A highly conserved sequence of the viral TAP inhibitor ICP47 is required for freezing of the peptide transport cycle.

The transporter associated with antigen processing (TAP) translocates antigenic peptides into the endoplasmic reticulum (ER) lumen for loading onto MHC class I molecules. This is a key step in the control of viral infections through CD8+ T-cells. The herpes simplex virus type-1 encodes an 88 amino acid long species-specific TAP inhibitor, ICP47, that functions as a high affinity competitor for the peptide binding site on TAP. It has previously been suggested that the inhibitory function of ICP47 resides within the N-terminal region (residues 1-35). Here we show that mutation of the highly conserved PLL motif within the central region of ICP47 attenuates its inhibitory capacity.

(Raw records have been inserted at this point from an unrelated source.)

-- ==== Sys2Proof/Machine/State.lean ====
section
/-! DEFINITION. The CAE's state as plain data (10_state.md), the state after reset (10_state.md R43), and the reasons a
step or an access can stop. -/

namespace Sys2Proof.Machine

/-- The error codes of STATUS.ERR (60_exceptions.md R310). Codes 11 to 15 are never produced, so they have no
constructor (log 17). -/
inductive ErrCode where
  /-- 0, the command succeeded. -/
  | ok
  /-- 1, a character outside the alphabet or the prefix charset. -/
  | invalidCharacter
  /-- 2, too few symbols, a repack that fails, or a payload length unlike its size class. -/
  | invalidLength
  /-- 3, PolyMod of the address is not 0. -/
  | checksumMismatch
  /-- 4, a payload length that is not in SIZE_TABLE. -/
  | unsupportedSize
  /-- 5, a type tag above 7. -/
  | invalidType
  /-- 6, leftover bits that are no canonical padding. -/
  | padding
  /-- 7, an input byte that does not fit its unit. -/
  | symbolRange
  /-- 8, a length or a width out of range. -/
  | badParam
  /-- 9, a result longer than OUT. -/
  | overflow
  /-- 10, a word that is no command. -/
  | illegalCmd
  deriving DecidableEq, Repr

/-- CTRL (10_state.md R24). SRST has no storage: it reads 0 at all times (70_reset_and_hazards.md R341). -/
structure Ctrl where
  /-- Bit 0, the interrupt enable. -/
  ie : Bool
  /-- Bit 1, the uppercase fold. -/
  ucf : Bool
  deriving DecidableEq, Repr

/-- STATUS (10_state.md R25). Its reserved bits read 0 and have no storage. -/
structure Status where
  /-- Bit 0, a command is in flight. -/
  busy : Bool
  /-- Bit 1, a command completed. -/
  done : Bool
  /-- Bit 2, the busy filter refused an access. -/
  bviol : Bool
  /-- Bits 11 to 8, the code of the last completed command. -/
  err : ErrCode
  /-- Bits 23 to 16, bits 7 to 0 of the word last accepted. -/
  op : Byte
  deriving DecidableEq, Repr

/-- The three buffers as (window address, byte) pairs in one canonical form: addresses strictly rising, no byte equal to
what an unlisted address reads as (20_memory.md R61, 10_state.md R32; log 9). -/
abbrev Memory := List Host.Cell

/-- One access of the host at the port (20_memory.md R60): n bytes at address a. -/
inductive HostAccess where
  /-- A read of n bytes. -/
  | read (a : HostAddr) (n : Nat)
  /-- A write of n bytes, v's low 8 * n bits the data (20_memory.md R62). -/
  | write (a : HostAddr) (n : Nat) (v : Word)
  deriving DecidableEq, Repr

/-- What can happen next at the CAE (00_scope.md R15): an access of the host, a turn of the engine, an edge of the
reset input. -/
inductive Event where
  /-- The host performs an access. -/
  | host (h : HostAccess)
  /-- The engine has its turn: it completes the command in flight, if there is one (40_command.md R122). -/
  | engine
  /-- rst becomes asserted (70_reset_and_hazards.md R340). -/
  | resetAssert
  /-- rst is released (70_reset_and_hazards.md R340). -/
  | resetRelease
  deriving DecidableEq, Repr

/-- The response that ends a host access (20_memory.md R60, R66). -/
inductive Response where
  /-- OK with read data. -/
  | data (v : Word)
  /-- OK for a write. -/
  | done
  /-- ERROR, which carries no data (20_memory.md R66). -/
  | busError
  deriving DecidableEq, Repr

/-- The CAE's state: every register, buffer and hidden bit of 10_state.md R43, the reset input's level, the build
parameter SIZE_TABLE, and two fields of the model's own (`pending`, `resp`). -/
structure State where
  /-- CTRL (10_state.md R24). -/
  ctrl : Ctrl
  /-- STATUS (10_state.md R25). BUSY with CMD is the command in flight (10_state.md R40). -/
  status : Status
  /-- CMD, the word last accepted (10_state.md R26). -/
  cmd : Word
  /-- PREFIX_LEN.LEN (10_state.md R29). -/
  prefixLen : Len
  /-- IN_LEN.LEN (10_state.md R29). -/
  inLen : Len
  /-- OUT_LEN.LEN (10_state.md R29). -/
  outLen : Len
  /-- RESULT (10_state.md R30). -/
  result : Word
  /-- PM_ACC, seen by the host as PM_ACC_LO and PM_ACC_HI (10_state.md R27). -/
  pmAcc : Acc
  /-- MOD, seen by the host as MOD_LO and MOD_HI (10_state.md R31). -/
  mod : Acc
  /-- The buffers PREFIX, IN and OUT (10_state.md R32), by window address. -/
  mem : Memory
  /-- ucf_snap, CTRL.UCF latched at acceptance (10_state.md R41). -/
  ucfSnap : Bool
  /-- The level of the reset input rst (70_reset_and_hazards.md R340; log 7). -/
  rst : Bool
  /-- SIZE_TABLE, fixed when the CAE is built (43_packer.md R210; log 5). No step changes it. -/
  sizeTable : Config.SizeTable
  /-- The model's own: what happens next, in order (20_memory.md R75; log 1). -/
  pending : List Event
  /-- The model's own: the response of the last host access (20_memory.md R60; log 8). -/
  resp : Option Response
  deriving DecidableEq, Repr

/-- Why a host access stops. Closed. -/
inductive Fault where
  /-- `raise BusError(a)` of 20_memory.md R62: raised by `memRead` and `memWrite` of Machine/Ops.lean for an unmapped,
  misaligned, wrongly sized or narrow register access (R66). The port turns it into the ERROR response and the CAE goes
  on with its state unchanged, so no step and no command ends in it. Safe (log 3). -/
  | busError (a : HostAddr)
  deriving DecidableEq, Repr

/-- Why a command has no meaning. Closed. -/
inductive Refusal where
  /-- The command has no meaning yet: raised by `exec`'s arm for it. No arm raises it in this model. Safe. -/
  | notModelled (mnemonic : String)
  deriving DecidableEq, Repr

/-- What a step or the meaning of a command answers. -/
abbrev Result := Host.Outcome State Fault Refusal

/-- The state after a hard or a soft reset (10_state.md R43, 70_reset_and_hazards.md R340): every value is the spec's.
The model's own fields hold nothing, and SIZE_TABLE is the spec's default (log 5). -/
def State.reset : State where
  ctrl := ⟨false, false⟩
  status := ⟨false, false, false, .ok, 0x00⟩
  cmd := 0x00000000
  prefixLen := 0
  inLen := 0
  outLen := 0
  result := 0x00000000
  pmAcc := 0x0000000001
  mod := 0x0000000000
  mem := []
  ucfSnap := false
  rst := false
  sizeTable := Config.defaultSizeTable
  pending := []
  resp := none

end Sys2Proof.Machine
end

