-- ==== Sys2Proof/Machine/Core.lean ====
section
/-! DEFINITION. The machine as the host's interface takes it. -/

def Sys2Proof.core : Host.Core :=
  { State := Sys2Proof.Machine.State
    Fault := Sys2Proof.Machine.Fault
    Refusal := Sys2Proof.Machine.Refusal
    step := Sys2Proof.Machine.step
    reset := Sys2Proof.Machine.State.reset }
end

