-- ==== Sys2Proof/Laws/Codec.lean ====
section
/-! SUPPORT. The functions of the packer, the alphabet and the codec, said once: the size class, Unmap of a sequence,
the split at the last ':', the prefix checks and the version byte. -/

namespace Sys2Proof.Machine

/-! ### The size class and the version byte -/

theorem sizeClass_eq_none {st : Config.SizeTable} {n : Nat} (h : ∀ c : Fin 8, st[c] ≠ some n)
    : sizeClass st n = none := by
  unfold sizeClass; rw [List.find?_eq_none]; intro c _; simpa using h c

theorem sizeClass_eq_some {st : Config.SizeTable} {n : Nat} {c : Fin 8} (h : sizeClass st n = some c)
    : st[c] = some n := by
  have := List.find?_some h; simpa using this

theorem sizeClass_of_entry {st : Config.SizeTable} (hv : SizeTableValid st) {n : Nat} {c : Fin 8} (h :
    st[c] = some n) : sizeClass st n = some c := by
  cases h2 : sizeClass st n with
  | none =>
    unfold sizeClass at h2; rw [List.find?_eq_none] at h2
    have := h2 c (List.mem_finRange c); simp at this; exact absurd h this
  | some c' =>
    have h3 := sizeClass_eq_some h2
    rw [hv.1 c c' (by rw [h]; simp) (by rw [h, h3])]

/-- The version byte's value (43_packer.md R211). -/
theorem versionByte_toNat (ty : Nat) (c : Fin 8) (h : ty < 8) : (versionByte ty c).toNat = ty * 8 + c.val := by
  have : ∀ (t c : Fin 8), (versionByte t.val c).toNat = t.val * 8 + c.val := by decide
  exact this ⟨ty, h⟩ c

/-- Bits 7 and 6 of a version byte are the part a decoder rejects (46_codec.md R273 step 7). -/
theorem versionByte_reserved (vb : Byte) : vb.extractLsb' 6 2 ≠ 0 ↔ 64 ≤ vb.toNat := by
  have : ∀ n : Fin 256, (BitVec.ofFin n : Byte).extractLsb' 6 2 ≠ 0 ↔ 64 ≤ n.val := by decide +kernel
  exact this vb.toFin

theorem versionByte_class (vb : Byte) : ((vb.extractLsb' 0 3).toFin).val = vb.toNat % 8 := by
  have : ∀ n : Fin 256, (((BitVec.ofFin n : Byte).extractLsb' 0 3).toFin).val = n.val % 8 := by decide +kernel
  exact this vb.toFin

/-! ### Symbols and units -/

theorem symbolByte_toNat (d : Symbol) : (symbolByte d).toNat = d.toNat := by simp [symbolByte]; omega

theorem unitSymbols_toNat (v : List Nat) (h : ∀ y ∈ v, y < 2^5) : (unitSymbols v).map BitVec.toNat = v := by
  unfold unitSymbols; rw [List.map_map]
  conv_rhs => rw [← List.map_id v]
  apply List.map_congr_left; intro y hy; have := h y hy; simp; omega

/-! ### Unmap of a sequence -/

theorem unmapAll_eq_none {u : Bool} {bs : List Byte} (h : ∃ b ∈ bs, unmapByte u b = none) : unmapAll u bs = none := by
  induction bs with
  | nil => simp at h
  | cons b bs ih =>
    unfold unmapAll
    obtain ⟨c, hc, hn⟩ := h
    rcases List.mem_cons.mp hc with rfl | hc
    · rw [hn]
    · rw [ih ⟨c, hc, hn⟩]; cases unmapByte u b <;> rfl

theorem unmapAll_eq_some {u : Bool} {t : List Byte} {ds : List Symbol} : unmapAll u t = some ds ↔ t.map (unmapByte u)
    = ds.map some := by
  induction t generalizing ds with
  | nil => cases ds <;> simp [unmapAll]
  | cons b t ih =>
    unfold unmapAll
    cases h1 : unmapByte u b with
    | none => cases ds <;> simp [h1]
    | some k =>
      cases h2 : unmapAll u t with
      | none =>
        cases ds with
        | nil => simp
        | cons d ds => simp [h1]; intro _ h; rw [ih.mpr h] at h2; cases h2
      | some ks =>
        cases ds with
        | nil => simp
        | cons d ds => simp [h1]; intro _; rw [← ih, h2]; simp

/-! ### The alphabet against its written-out codes -/

/-- A character of the alphabet by its written-out code, past the end too. -/
theorem alphabetCodes_getD (n : Nat) : BitVec.ofNat 8 (alphabetCodes.getD n 0) = alphabet.getD n 0 := by
  by_cases h : n < 32
  · have all : ∀ k : Fin 32, BitVec.ofNat 8 (alphabetCodes.getD k 0) = alphabet.getD k 0 := by decide
    exact all ⟨n, h⟩
  · rw [List.getD_eq_default _ _ (by simp [alphabetCodes]; omega),
      List.getD_eq_default _ _ (by simp [alphabet]; omega)]
    rfl

/-- A byte of the alphabet is one whose code is written out. -/
theorem mem_alphabetCodes (b : Byte) : b.toNat ∈ alphabetCodes ↔ b ∈ alphabet := by
  have all : ∀ k : Fin 256, (BitVec.ofFin k : Byte).toNat ∈ alphabetCodes ↔ (BitVec.ofFin k : Byte) ∈ alphabet := by
    decide +kernel
  exact all b.toFin

/-! ### The address's parts -/

theorem splitLastColon_none {a : List Byte} (h : (0x3A : Byte) ∉ a) : splitLastColon a = none := by
  induction a with
  | nil => rfl
  | cons b a ih =>
    simp only [List.mem_cons, not_or] at h
    unfold splitLastColon; rw [ih h.2]; simp only; rw [if_neg]; exact Ne.symm h.1

theorem splitLastColon_some (q : List Byte) {t : List Byte} (h : (0x3A : Byte) ∉ t) : splitLastColon (q ++ 0x3A :: t)
    = some (q, t) := by
  induction q with
  | nil => simp [splitLastColon, splitLastColon_none h, colon]
  | cons b q ih => rw [List.cons_append]; unfold splitLastColon; rw [ih]

theorem splitLastColon_inv {a q t : List Byte} (h : splitLastColon a = some (q, t)) : a = q ++ 0x3A :: t ∧ (0x3A :
    Byte) ∉ t := by
  induction a generalizing q with
  | nil => cases h
  | cons b a ih =>
    unfold splitLastColon at h
    cases h2 : splitLastColon a with
    | none =>
      rw [h2] at h; simp only at h
      split at h
      · next hb =>
        cases h; subst hb
        refine ⟨rfl, fun hm => ?_⟩
        have : ∀ t : List Byte, (0x3A : Byte) ∈ t → splitLastColon t ≠ none := by
          intro t; induction t with
          | nil => simp
          | cons c t ih =>
            intro hc; unfold splitLastColon
            rcases List.mem_cons.mp hc with rfl | hc
            · cases splitLastColon t <;> simp [colon]
            · have := ih hc; cases h3 : splitLastColon t with
              | none => exact absurd h3 this
              | some x => simp
        exact this _ hm h2
      · cases h
    | some x =>
      obtain ⟨q', t'⟩ := x
      rw [h2] at h; cases h
      obtain ⟨h3, h4⟩ := ih h2
      exact ⟨by rw [h3]; rfl, h4⟩

theorem isAlnum_iff (b : Byte) : isAlnum b = true ↔ AsciiAlnum b := by
  unfold isAlnum AsciiAlnum; simp; tauto

theorem lowerByte_symbol (b : Byte) : (lowerByte b).setWidth 5 = b.setWidth 5 := by
  revert b
  have : ∀ n : Fin 256, (lowerByte (BitVec.ofFin n)).setWidth 5 = (BitVec.ofFin n : Byte).setWidth 5 :=
      by decide +kernel
  intro b; exact this b.toFin

theorem checkPrefix_error {q : List Byte} (h : q = [] ∨ ∃ b ∈ q, ¬ AsciiAlnum b)
    : checkPrefix q = .error .invalidCharacter := by
  unfold checkPrefix
  rcases h with rfl | ⟨b, hb, hn⟩
  · rfl
  · split
    · rfl
    · rw [if_neg]; intro hc; rw [List.all_eq_true] at hc; exact hn ((isAlnum_iff b).mp (hc b hb))

theorem checkPrefix_ok {q : List Byte} (h0 : q ≠ []) (h : ∀ b ∈ q, AsciiAlnum b)
    : checkPrefix q = .ok (q.map lowerByte) := by
  unfold checkPrefix
  rw [if_neg (by simpa using h0), if_pos]
  rw [List.all_eq_true]; intro b hb; exact (isAlnum_iff b).mpr (h b hb)

theorem expandPrefix_lower (q : List Byte) : expandPrefix (q.map lowerByte) = q.map (fun b => b.setWidth 5) ++ [0] := by
  unfold expandPrefix; rw [List.map_map]; congr 1; apply List.map_congr_left; intro b _; exact lowerByte_symbol b

/-- Decode of an address with a ':' whose prefix is valid and whose data part unmaps: steps 4 to 7 remain. -/
theorem decodeAddress_split (st : Config.SizeTable) (q t dq : List Byte) (u : Bool) (hc : (0x3A : Byte) ∉ t) (h0 :
    q ≠ []) (h : ∀ b ∈ q, AsciiAlnum b) (ds : List Symbol) (hd : t.map (unmapByte u) = ds.map some) :
   decodeAddress st (q ++ 0x3A :: t) dq u = decodeSymbols st (q.map lowerByte) ds := by
  unfold decodeAddress resolvePrefix
  rw [splitLastColon_some q hc]; simp only; rw [checkPrefix_ok h0 h]; simp only; rw [unmapAll_eq_some.mpr hd]

end Sys2Proof.Machine
end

Taking advantage of the human cytomegalovirus-encoded TAP inhibitor US6 as a luminal sensor for conformational changes of TAP, we demonstrated that the PLL motif is essential for freezing of the TAP conformation. Moreover, hierarchical functional interaction sites on TAP dependent on PLL could be defined using a comprehensive set of human-rat TAP chimeras. This data broadens our understanding of the molecular mechanism underpinning TAP inhibition by ICP47, to include the PLL sequence as a stabilizer that tethers the TAP-ICP47 complex in an inward-facing conformation.